3. The sharded words are registered in the index tree for query, and other contents that do not need to be indexed are added to the database. All these operations are performed by the STORAGE.

4. Lucene’s index tree structure is very good, which is one of the characteristics of Lucene.

Search index: is to get the user’s query request, search the index created, and then return the results of the process. The general logic is as follows:

1. The inquirers input the query conditions, which can be calculated by specific operators. For example, they want to query the records related to “China” and “Beijing”, but do not want the results to include “Zhongguancun, Haidian District”, so the input condition is “China + Beijing – Zhongguancun, Haidian District”.

2. Query condition is to convey to the query analyzer, the analyzer will be of “China – sea DianQu + Beijing zhongguancun” were analyzed, and the first analyzer parsing string connector, namely the plus and minus sign here, and then to cut word, every word is the smallest word yuan in the general two characters, the two words don’t have to split China and Beijing, However, zhongguancun in Haidian district needs to be segmented.
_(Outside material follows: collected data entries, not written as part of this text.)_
-- ==== Sys2Proof/Machine/Bundles.lean ====
section
/-! DEFINITION. Bundles: the Wardrobe records of this chip and their transitions (R320, R321), commit stamps
and notices (R322, R323), and the forms `bnew`, `bjoin`, `bseal`, `babort`, `bview` and `bcheck` (R329 to
R335). -/

namespace Sys2Proof.Machine

open Host (Outcome)

/-! ### Records at home (R321) -/

/-- A record of this chip's Wardrobe, when it is not FREE. -/
def State.ward (s : State) (i : Nat) : Option Wardrobe := SMap.find s.homes.wardrobe i
/-- Puts a record back. -/
def State.setWard (s : State) (i : Nat) (r : Wardrobe) : State :=
  { s with homes := { s.homes with wardrobe := SMap.put s.homes.wardrobe i r } }

/-- The lowest FREE record, if any. -/
def Homes.freeRecord (h : Homes) : Option Nat :=
  let i := h.wardrobe.foldl (fun k p => if p.1 = k then k + 1 else k) 0
  if i < 65536 then some i else none

/-- `bnew` at its home (R330): the name, or all ones when no record is FREE. -/
def State.recordNew (s : State) (parties domain : Nat) : W64 × State :=
  match s.homes.freeRecord with
  | none => (BitVec.allOnes 64, s)
  | some i =>
    (BitVec.ofNat 64 (s.ownPeer * 2 ^ 20 + i),
     s.setWard i ⟨1, domain, parties, 0, 0, 0, false, 0, [], [], none, 0, false, []⟩)

/-- `bjoin` at its home (R331); none when it raises BUNDLE. `who` is the caller. -/
def State.recordJoin (s : State) (name domain : Nat) (who : Nat × Nat) (e : Companion) : Option State :=
  match s.ward (nameIndex name) with
  | none => none
  | some r =>
    if r.domain ≠ domain ∨ r.state ≠ 1 ∨ 64 ≤ r.companions.length then none
    else if r.joiners.contains who then
      some (s.setWard (nameIndex name) { r with companions := r.companions ++ [e] })
    else if r.joined = r.parties then none
    else some (s.setWard (nameIndex name)
      { r with joined := r.joined + 1, joiners := r.joiners ++ [who], companions := r.companions ++ [e] })

/-- The other chips of the group, whose lines a bundle may have written. -/
def State.others (s : State) : List Nat := s.fab.members.filter (· ≠ s.ownPeer)

/-- Every other chip of the group is told of a record: 15 that its bundle is aborted, 7 that the record is to be freed. -/
def State.tellOthers (s : State) (op : Nat) (body : List W64) : State :=
  s.others.foldl (fun s p => s.send { s.packet 6 p 6 with op := op, body := body }) s

/-- An ABORTED record whose joined participants are all released is due to be freed; so is a COMMITTED
one (R321). -/
def State.freeWhenDone (s : State) (i : Nat) : State :=
  match s.ward i with
  | some r => if r.state = 3 ∨ (r.state = 4 ∧ r.joined ≤ r.released) then s.post [.recordFree i] else s
  | none => s

/-- Discards the pending versions that a bundle has on this chip (R318). -/
def State.discardPending (s : State) (name : Nat) : State :=
  (s.pendingLines name).foldl (fun s l => s.setBLine l { s.bLine l with pending := none }) s

/-- OPEN becomes ABORTED (R321): the pending versions are discarded here, and every other chip of the group is told, whose
acknowledgements the answers of this and of later requests await, so that no later store of the bundle changes anything
(R318, R333). -/
def State.recordAborted (s : State) (i : Nat) (r : Wardrobe) : State :=
  let name := s.ownPeer * 2 ^ 20 + i
  let s := s.setWard i { r with state := 4, acks := s.others.length }
  ((s.discardPending name).tellOthers 15 [BitVec.ofNat 64 name]).freeWhenDone i

/-- The answer of an ABORTED record: at once when every other chip knows of the abort, otherwise with the last
acknowledgement. -/
def State.abortAnswer (s : State) (i : Nat) (who : Nat × Nat) (v : W64) : Option W64 × State :=
  match s.ward i with
  | some r =>
    if r.acks = 0 ∨ r.ending then (some v, s)
    else (none, s.setWard i { r with answers := r.answers ++ [(who.1, who.2, v)] })
  | none => (some v, s)

/-- The result word of a `bseal` that committed its bundle (R332). -/
def sealWord (stamp : Nat) : W64 := BitVec.ofNat 64 (2 ^ 62 + stamp % 2 ^ 48)
/-- The result word of a `bseal` of an ABORTED bundle. -/
def abortWord : W64 := BitVec.ofNat 64 (2 ^ 63)

/-- The home asks the sequencer for the stamp of a bundle (R322). -/
def State.wantStamp (s : State) (name : Nat) : State :=
  match s.homes.sequencer with
  | some p => s.send { s.packet 6 p 6 with op := 3, body := [BitVec.ofNat 64 name] }
  | none => s

/-- The next stamp, when this chip is the sequencer of its group or stands alone (R322). -/
def State.ownStamp (s : State) : Option (Nat × State) :=
  if s.homes.sequencer.getD s.ownPeer = s.ownPeer then
    some (s.homes.nextStamp, { s with homes := { s.homes with nextStamp := s.homes.nextStamp + 1 } })
  else none

/-- SEALING becomes COMMITTED with its stamp, and every chip of the group is told (R321, R322). -/
def State.recordCommit (s : State) (name stamp : Nat) : State :=
  match s.ward (nameIndex name) with
  | some r =>
    ((s.setWard (nameIndex name) { r with state := 3, stamp := stamp, sealer := none }).broadcastNotice
      name stamp).freeWhenDone (nameIndex name)
  | none => s

/-- `bseal` at its home (R332): the result word, or none while the commit waits for its stamp. `last` says
that the continuation is released; `who` is the peer and core that await the answer. -/
def State.recordSeal (s : State) (name : Nat) (last : Bool) (who : Nat × Nat) : Option W64 × State :=
  let i := nameIndex name
  match s.ward i with
  | none => (some 0, s)
  | some r =>
    let r := if last then { r with sealedN := r.sealedN + 1, released := r.released + 1 } else r
    if r.state = 4 then ((s.setWard i r).freeWhenDone i).abortAnswer i who abortWord
    else if r.state = 1 ∧ last ∧ r.sealedN = r.parties then
      if r.conflict then (s.recordAborted i r).abortAnswer i who abortWord
      else
        let s := s.setWard i { r with state := 2, sealer := some who }
        match s.ownStamp with
        | some (t, s) => (some (sealWord t), s.recordCommit name t)
        | none => (none, s.wantStamp name)
    else (some 0, s.setWard i r)

/-- `babort` at its home (R333); `who` is the peer and core that await the answer. -/
def State.recordAbort (s : State) (name : Nat) (last : Bool) (who : Nat × Nat) : Option W64 × State :=
  let i := nameIndex name
  match s.ward i with
  | none => (some 0, s)
  | some r =>
    let r := if last then { r with released := r.released + 1 } else r
    (if r.state = 1 then s.recordAborted i r else (s.setWard i r).freeWhenDone i).abortAnswer i who 0

/-- A participant is released because its continuation has been ended (R321). -/
def State.recordRelease (s : State) (name : Nat) : State :=
  let i := nameIndex name
  match s.ward i with
  | none => s
  | some r => (s.setWard i { r with released := r.released + 1 }).freeWhenDone i

/-- `bcheck` at its home (R335). -/
def State.recordCheck (s : State) (name domain : Nat) : W64 :=
  match s.ward (nameIndex name) with
  | some r => if r.domain = domain then BitVec.ofNat 64 (r.state * 2 ^ 61 + r.stamp % 2 ^ 48) else 0
  | none => 0

/-- RECORD_FREE (R321): the lines of a decided bundle have settled, or its pending versions have been discarded, here and
on every other chip of the group, which acknowledges it; then the record is FREE.
Log 9: DESIGN CHOICE, safe. 42: DEDUCED, unsafe. -/
def execRecordFree (index : Nat) (s : State) : Outcome State Fault Refusal :=
  match s.ward index with
  | none => .next s
  | some r =>
    let name := s.ownPeer * 2 ^ 20 + index
    if r.ending ∨ r.acks ≠ 0 ∨ !(r.state = 3 ∨ (r.state = 4 ∧ r.joined ≤ r.released)) then .next s
    else
      let s := s.settleAll name
      if s.others.isEmpty then
        .next { s with homes := { s.homes with wardrobe := SMap.erase s.homes.wardrobe index } }
      else
        .next ((s.setWard index { r with ending := true, acks := s.others.length }).tellOthers 7
          [BitVec.ofNat 64 name, BitVec.ofNat 64 r.state, BitVec.ofNat 64 r.stamp])

/-! ### The forms (R329) -/

/-- C has its answer: the register d and the binding table change as the form says, and C goes on. Forms: 0
`bnew`, 1 `bjoin`, 2 `bseal`, 3 `babort`, 4 `bcheck`. A `bjoin` that its home turned away raises BUNDLE. -/
def State.bundleAnswer (s : State) (n d cls name form : Nat) (v : W64) (ok : Bool) : State :=
  let s := s.modCore n fun c => { c with cwait := .none }
  let s : State := { s with core := n, str := .c }
  let s1 := s.modCore n fun c =>
    if form = 1 then { c with binds := SMap.put c.binds cls name }
    else if form = 2 then ({ c with binds := SMap.erase c.binds cls }).setScalar .c d v
    else if form = 3 then { c with binds := SMap.erase c.binds cls }
    else c.setScalar .c d v
  if ok then s1.advance false else s.raise { code := cBundle }

/-- C waits at a bundle form. -/
def CWait.isBundle : CWait → Bool
  | .bundle _ _ _ _ => true
  | _ => false

/-- An answer of a remote home to the bundle form that C waits at. -/
def State.bundleAnswered (s : State) (n : Nat) (v : W64) (ok : Bool) : State :=
  s.atWait n CWait.isBundle fun s => match (s.coreAt n).cwait with
    | .bundle d cls name form => s.bundleAnswer n d cls name form v ok
    | _ => s

/-- The request of a bundle form is handed back undelivered (R329).
Log 72: DEDUCED, unsafe. -/
def State.bundleFailed (s : State) (n peer : Nat) : State :=
  s.atWait n CWait.isBundle fun s => match (s.coreAt n).cwait with
    | .bundle _ _ _ _ =>
      let s := s.modCore n fun c => { c with cwait := .none }
      State.raise { s with core := n, str := .c } { code := cPeer, info := peer % 4096 * 16 }
    | _ => s

/-- The request packet of a bundle form to a remote home. -/
def State.recordPacket (s : State) (peer op : Nat) (body : List W64) : Packet :=
  { s.packet 6 peer 6 with sdie := dieOf s.core, score := s.core % 32, op := op, body := body }

/-- A form reaches the home of its record: here, where `here` gives the answer (none while it is awaited),
or at another chip. -/
def atRecordHome (peer op : Nat) (body : List W64) (d cls name form : Nat)
    (here : State → Option (W64 × Bool) × State) : Act Flow := fun s =>
  let wait : State → State := fun s => s.modCur fun c => { c with cwait := .bundle d cls name form }
  if peer = s.ownPeer then
    match here s with
    | (some (v, ok), s) => .ok (.leave, s.bundleAnswer s.core d cls name form v ok)
    | (none, s) => .ok (.stay, wait s)
  else if !s.hasRoute peer then trap cPeer (peer % 4096 * 16) s
  else if s.fab.reconf ≠ .run then .error .stall
  else .ok (.stay, wait (s.send (s.recordPacket peer op body)))

/-- The bundle domain of the issuing context (R320). -/
def State.curDomain (s : State) : Nat := s.curCtx.bundleDomain

/-- The number of the continuation of a core, as its bundles know it.
Log 42: DEDUCED, unsafe. -/
def State.continuation (s : State) (n : Nat) : Nat :=
  let c := s.coreAt n
  ((s.recAt c.recDie c.recSlot).map fun r => r.uid * 4 + c.recDie).getD 0

/-- No other class of the continuation is bound to the bundle (R321). -/
def Core.lastBound (c : Core) (cls name : Nat) : Bool :=
  c.binds.all fun p => p.1 = cls || p.2 != name

/-- The checks of a name in a register (R331).
Log 42: DEDUCED, unsafe. -/
def badName (t : W64) : Bool := t.toNat / 2 ^ 53 ≠ 0 || t.toNat / 2 ^ 16 % 16 ≠ 0

/-- BNEW (R330). -/
def execBnew (f : FI) (s : State) : Outcome State Fault Refusal :=
  issue f.g false false (fun s =>
    let p := f.imm.toNat % 256
    let peer := (s.rd f.s1).toNat
    if p = 0 ∨ 64 < p then trap cIllegal 0 s
    else if 4096 ≤ peer then trap cBundle 0 s
    else atRecordHome peer 10 [BitVec.ofNat 64 p, BitVec.ofNat 64 s.curDomain] f.d.toNat 0 0 0
      (fun s => let (v, t) := s.recordNew p s.curDomain; (some (v, true), t)) s) s

/-- BJOIN (R331). -/
def execBjoin (f : FM) (s : State) : Outcome State Fault Refusal :=
  issue f.g false false (fun s =>
    let t := s.rd f.d
    let name := t.toNat % 2 ^ 32
    let n := t.toNat / 2 ^ 32 % 2 ^ 21
    let c := s.cur
    let tok := c.tok f.s1.toNat
    let o := fmOffset f (s.rd f.s2) 128
    let cls := f.cls.toNat
    if badName t ∨ n = 0 then trap cBundle 0 s
    else match s.checkToken c.ctx tok o (128 * n) needW with
      | .error e => trap e 0 s
      | .ok ent =>
        let at_ := ent.vbase.toNat + o
        if ent.frames.any fun g => !g.bundle && g.vpage < at_ + 128 * n && at_ < g.vpage + 2 ^ g.bits then trap cBundle 0 s
        else if (c.bound cls).isSome ∧ c.bound cls ≠ some name then trap cBundle 0 s
        else
          let who := s.continuation s.core
          let s := s.noteToken s.core c.ctx (tokIndex tok)
          atRecordHome (namePeer name) 11
            [BitVec.ofNat 64 name, BitVec.ofNat 64 s.curDomain, BitVec.ofNat 64 who, BitVec.ofNat 64 c.ctx, tok,
              BitVec.ofNat 64 o, BitVec.ofNat 64 n] 0 cls name 1
            (fun s => match s.recordJoin name s.curDomain (s.ownPeer, who) ⟨s.ownPeer, c.ctx, tok, o, n⟩ with
              | some t => (some (0, true), t)
              | none => (some (0, false), s)) s) s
Assuming that the word is segmented into “Haidian District” AND “Zhongguancun” according to the word segmentation algorithm, the final query condition can be expressed as: “China” AND “Beijing” AND “Zhongguancun”.

3. The query iterates through the index tree according to this condition, obtains the query result, and returns the ResultSet (similar to the ResultSet in JDBC).

4. The returned result set is displayed on the query result page

5. It should be noted that Lucene only supports English by default. In order to illustrate the problem, the above query process uses Chinese example, in fact, when Lucene is extended to support Chinese is such a query process. (A variety of useful Chinese dictionary segmentation, you can search)

8) Principle: In Lucene, this technique of “inverted indexing” is used to achieve correlation mapping. :

No, just capricious. Fast National Day wages are not hair, eat dirt… Can’t you see the big losers in here?